Answer
(a) $H=1.223$
(b) Critical value: 5.5985
(c) $H\lt5.5985$: null hypothesis is not rejected.
There is not enough evidence to conclude that the distributions of the populations are different.
Work Step by Step
(a) See the picture.
$R_1=7.5+4+1.5=13$
$R_2=10+4+9+1.5=24.5$
$R_3=4+6+11+7.5=28.5$
$H=\frac{12}{N(N+1)}[\frac{R_1^2}{n_1}+\frac{R_2^2}{n_2}+\frac{R_3^2}{n_3}]-3(N+1)=\frac{12}{11(11+1)}[\frac{13^2}{3}+\frac{24.5^2}{4}+\frac{28.5^2}{4}]-3(11+1)=1.223$
(b) Small sample case:
Critical value: 5.5985
(According to Table XV, for $n_1=3$ and $n_2=n_3=4$ and α = 0.049, the closest value to 0.05)

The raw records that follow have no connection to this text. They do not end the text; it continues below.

/-- R188, R189: slides, VBCAST and VPERM write, element after element from its progress on, the source element that their rule names, as it stands when the instruction runs (as it stood before
the instruction, where that has not begun; that one resumed at a progress above zero reads its sources as they stand then is the model's choice, log 28), with its tags: zero bits and the
old tags where it lies beyond VL.LEN; an element that VSLIDEUP does not reach is not written. A wrong index tag of VPERM raises FORMAT.
R190: VCOMPRESS packs the active elements, VEXPAND spreads the first elements over the active ones.
R96, R97, R191 to R195: reductions, scans, VTOPK and VHIST of integers, by value; those of floating formats by the tree of R96, the steps of R97 and the
comparison of R194 (the operations are the model's, Machine/Lanes.lean). FZI and FZO inside a tree and a scan, the tag below 8 bits and the
element of the report are the model's choice (logs 63, 65 and 27). A wrong tag raises FORMAT with SUB 0 at the captured VSTART, TRAPADDR its
element. -/
def Obligations.LaneResults : Prop :=
  ∀ (s : State) (f : Nat) (e : QEntry) (vd va vb : VName) (r : SReg) (n : BitVec 8) (ty : BitVec 2),
    let k := s.core (f / 2)
    let (d, a, b) := (e.name 0, e.name 1, e.name 2)
    let o := e.cap.first
    let w := dW a
    let B := (e.scal 0).toNat
    let active (i : Nat) : Bool := activeIn e.mode ((s.front f).mask e.act) i
    let all := (List.range e.vl).filter active
    let act := all.filter fun i => decide (e.start ≤ i)
    let x (i : Nat) : Nat := k.elem a o i
    let tagsOf (v : Word) (i : Nat) : List Byte := (elemCells v o i).map k.tag
    let kept (u : State) (i : Nat) : List Byte := (elemCells d o i).map (u.core (f / 2)).tag
    let flat (i tag : Nat) : List Byte := (elemCells d o i).map fun _ => BitVec.ofNat 8 tag
    let Moved (src : Nat → Option Nat) (i : Nat) (u t : State) : Prop := match src i with
      | none => t = u
      | some j =>
        if active i = true then
          (if j < e.vl then ElemPut u f o d i (x j) (tagsOf a j) t else ElemPut u f o d i 0 (kept u i) t)
        else if e.mode = 2 then ElemPut u f o d i 0 (kept u i) t else t = u
    let Moves (ins : Instr) (src : Nat → Option Nat) : Prop := e.instr = ins → e.progress ≤ e.vl →
      RunsTo e f e.vl s (Chain (Moved src) (e.vl - e.progress) e.progress s)
    let fmt : Option FFmt := if ty = 0 then none else some (if w = 16 then (if ty = 2 then .bf16 else .fp16) else if w = 32 then .fp32 else .fp64)
    let good (t : Nat) : Prop := match fmt with
      | none => 8 ≤ w ∧ (t = intTag w ∨ t = intTag w + 1)
      | some q => t = fpTag q
    let goodAt (v : Word) (i : Nat) : Prop := ∀ c ∈ elemCells v o i, good (k.tag c).toNat
    let S (v : Nat) : Int := if v < 2 ^ (w - 1) then v else (v : Int) - 2 ^ w
    let int := tyTag ty w
    let leaf (i : Nat) := redLeaf ty w (envOf e.cap.fcr e.cap.gstep) (x i)
    let slots := (List.range 256).map fun i => if act.contains i then some (leaf i).1 else none
    let tree (op : RedOp) := treeOf (combine op ty w (envOf e.cap.fcr e.cap.gstep)) 8 slots
    let leafFlags := act.foldl (fun fl i => fl ||| (leaf i).2) 0
    let Reduced (ins : Instr) (op : RedOp) (v : Nat → Prop) : Prop := e.instr = ins → RunsWhole e f s fun t => ∃ q fl,
      ElemResult s f e d 0 q (flat 0 int) false fl t ∧ (ty = 0 → v q ∧ fl = 0) ∧ (ty ≠ 0 → q = (tree op).1.getD 0 ∧ fl = (tree op).2 ||| leafFlags)
    let best (le : Int → Int → Prop) (q : Nat) : Prop := (act = [] ∧ q = 0) ∨ ∃ i ∈ act, q = x i ∧ ∀ j ∈ act, le (S (x j)) (S q)
    let upTo (i : Nat) := act.filter fun j => decide (j ≤ i)
    let run (i : Nat) : Nat × Nat := (upTo i).foldl (fun p j =>
      scanStep ty w (envOf e.cap.fcr e.cap.gstep) j (if (upTo i).head? = some j then none else some p.1) (x j)) (0, 0)
    let gk := topkK (e.scal 0)
    let g := if (e.scal 0).field 24 16 = 0 then e.vl else (e.scal 0).field 24 16
    let cand (j : Nat) := act.filter fun i => decide (j * g ≤ i ∧ i < j * g + g)
    let ahead (c q : Nat) : Bool := decide (S (x q) < S (x c) ∨ (S (x c) = S (x q) ∧ c < q))
    let Ranked (i v : Nat) : Prop := ((cand (i / gk)).length ≤ i % gk ∧ v = 2 ^ dW d - 1) ∨
      ∃ c ∈ cand (i / gk), ((cand (i / gk)).filter fun q => ahead q c).length = i % gk ∧ v = c - i / gk * g
    dEw d ≠ 7 → dEw a ≠ 7 → (∀ i, i < 256 → k.clean d o i) → (∀ i, i < e.vl → k.clean a o i) → e.vl ≤ 256 →
    (dW d = w →
      Moves (.vslideup vd va r) (fun i => if B ≤ i then some (i - B) else none) ∧ Moves (.vslidedn vd va r) (fun i => some (i + B)) ∧
      Moves (.vslideupImm vd va n) (fun i => if n.toNat ≤ i then some (i - n.toNat) else none) ∧
      Moves (.vslidednImm vd va n) (fun i => some (i + n.toNat)) ∧ Moves (.vbcast vd va r) (fun _ => some B) ∧
      (e.instr = .vperm vd va vb → dW b = w → ty = 0 → (∀ i ∈ act, k.clean b o i ∧ goodAt b i) →
        RunsWhole e f s (Chain (Moved fun i => some (k.elem b o i)) (e.vl - e.start) e.start s)) ∧
      (e.instr = .vperm vd va vb → dW b = w → ty = 0 → (∀ i ∈ act, k.clean b o i) → ∀ i ∈ act, (∀ j ∈ act, j < i → goodAt b j) → ¬ goodAt b i →
        StopsWhole e f s ⟨5, 0, e.start, i, 0⟩) ∧
      (e.instr = .vcompress vd va → RunsWhole e f s (Chain (fun p u t => ∀ j, all[p]? = some j → ElemPut u f o d p (x j) (tagsOf a j) t)
        all.length 0 s)) ∧
      (e.instr = .vexpand vd va →
        let goals := all ++ if e.mode = 2 then (List.range e.vl).filter fun i => !active i else []
        RunsWhole e f s (Chain (fun p u t => ∀ i, goals[p]? = some i →
          if p < all.length then ElemPut u f o d i (x p) (tagsOf a p) t else ElemPut u f o d i 0 (kept u i) t) goals.length 0 s))) ∧
    (e.start < e.vl → dW d = w → (ty ≠ 0 → w ∈ [16, 32, 64]) → (∀ i ∈ act, goodAt a i) →
      Reduced (.vredsum vd va ty) .sum (fun q => q = (act.map x).sum % 2 ^ w) ∧ Reduced (.vredmax vd va ty) .max (best (· ≤ ·)) ∧
      Reduced (.vredmin vd va ty) .min (best (fun u v => v ≤ u))) ∧
    (e.instr = .vscan vd va ty → dW d = w → (ty ≠ 0 → w ∈ [16, 32, 64]) → (∀ i ∈ act, goodAt a i) → e.progress = e.start → e.start ≤ e.vl →
      e.aux = 0 → (s.front f).queue.find? (fun y => y.vsn == e.vsn) = some e →
      RunsTo e f e.vl s (Chain (fun i u t =>
        if active i = true then ∃ v, ElemPut u f o d i (run i).1 (flat i int) v ∧ OnlyFront f v t ∧
          (ty = 0 → (run i).1 = ((upTo i).map x).sum % 2 ^ w) ∧ (t.front f).fflags = (v.front f).fflags ||| word (run i).2 ∧
          { t.front f with queue := [], fflags := 0 } = { v.front f with queue := [], fflags := 0 }
        else if e.mode = 2 then ElemPut u f o d i 0 (flat i int) t else t = u) (e.vl - e.start) e.start s)) ∧
    (e.instr = .vtopk vd va r ty → e.start < e.vl → w = dW d → 0 < gk → gk ≤ g → e.vl / g * gk ≤ 256 → (∀ i ∈ act, goodAt a i) → ty = 0 →
      RunsWhole e f s fun t => ∃ u, Chain (fun i p q => ∃ v, Ranked i v ∧ ElemPut p f o d i v (flat i (uintTag (dW d))) q) (e.vl / g * gk) 0 s u ∧
        Noted f e 0 false 0 u t) ∧
    (e.instr = .vtopk vd va r ty → e.start < e.vl → w = dW d → w ∈ [16, 32, 64] → e.vl / g * gk ≤ 256 → (∀ i ∈ act, goodAt a i) → ty ≠ 0 →
      let outs := (List.range (e.vl / g)).flatMap (topkGroup ty w (envOf e.cap.fcr e.cap.gstep) (act.map fun i => (i, x i)) gk g)
      RunsWhole e f s fun t => ∃ u, Chain (fun i p q => ElemPut p f o d i (outs.getD i 0) (flat i (uintTag (dW d))) q) outs.length 0 s u ∧
        Noted f e 0 false (act.foldl (fun fl i => fl ||| (topkNaN ty w (envOf e.cap.fcr e.cap.gstep) (x i)).2) 0) u t) ∧
    (e.instr = .vhist vd va r → e.start < e.vl → w = dW d → B ≤ 256 → ty = 0 → (∀ i ∈ act, goodAt a i) → RunsWhole e f s fun t =>
      ∃ u, Chain (fun i p q => ElemPut p f o d i (act.filter fun j => x j == i).length (flat i (uintTag w)) q) B 0 s u ∧ OnlyFront f u t ∧
        { t.front f with masks := [] } = { u.front f with masks := [] } ∧
        ∀ m q, q < 256 → ((t.front f).mask m).getLsbD q = (((u.front f).mask m).getLsbD q ||
          (e.offen && m == e.off && act.any fun j => j == q && decide (B ≤ x j)))) ∧
    (e.start < e.vl → w = dW d → (ty ≠ 0 → w ∈ [16, 32, 64]) → ∀ i ∈ act, (∀ j ∈ act, j < i → goodAt a j) → ¬ goodAt a i →
      e.instr = .vredsum vd va ty ∨ e.instr = .vredmax vd va ty ∨ e.instr = .vredmin vd va ty ∨ e.instr = .vtopk vd va r ty ∨
        (ty = 0 ∧ e.instr = .vhist vd va r) → StopsWhole e f s ⟨5, 0, e.start, i, 0⟩)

Notice that the option $n_1=3$ and $n_2=n_3=4$ does not exist in Table XV, but given that the order of the populations to be tested does not matter, we use $n_1=n_2=4$ and $n_3=3$
(c) Since $H\lt5.5985$, we do not reject the null hypothesis.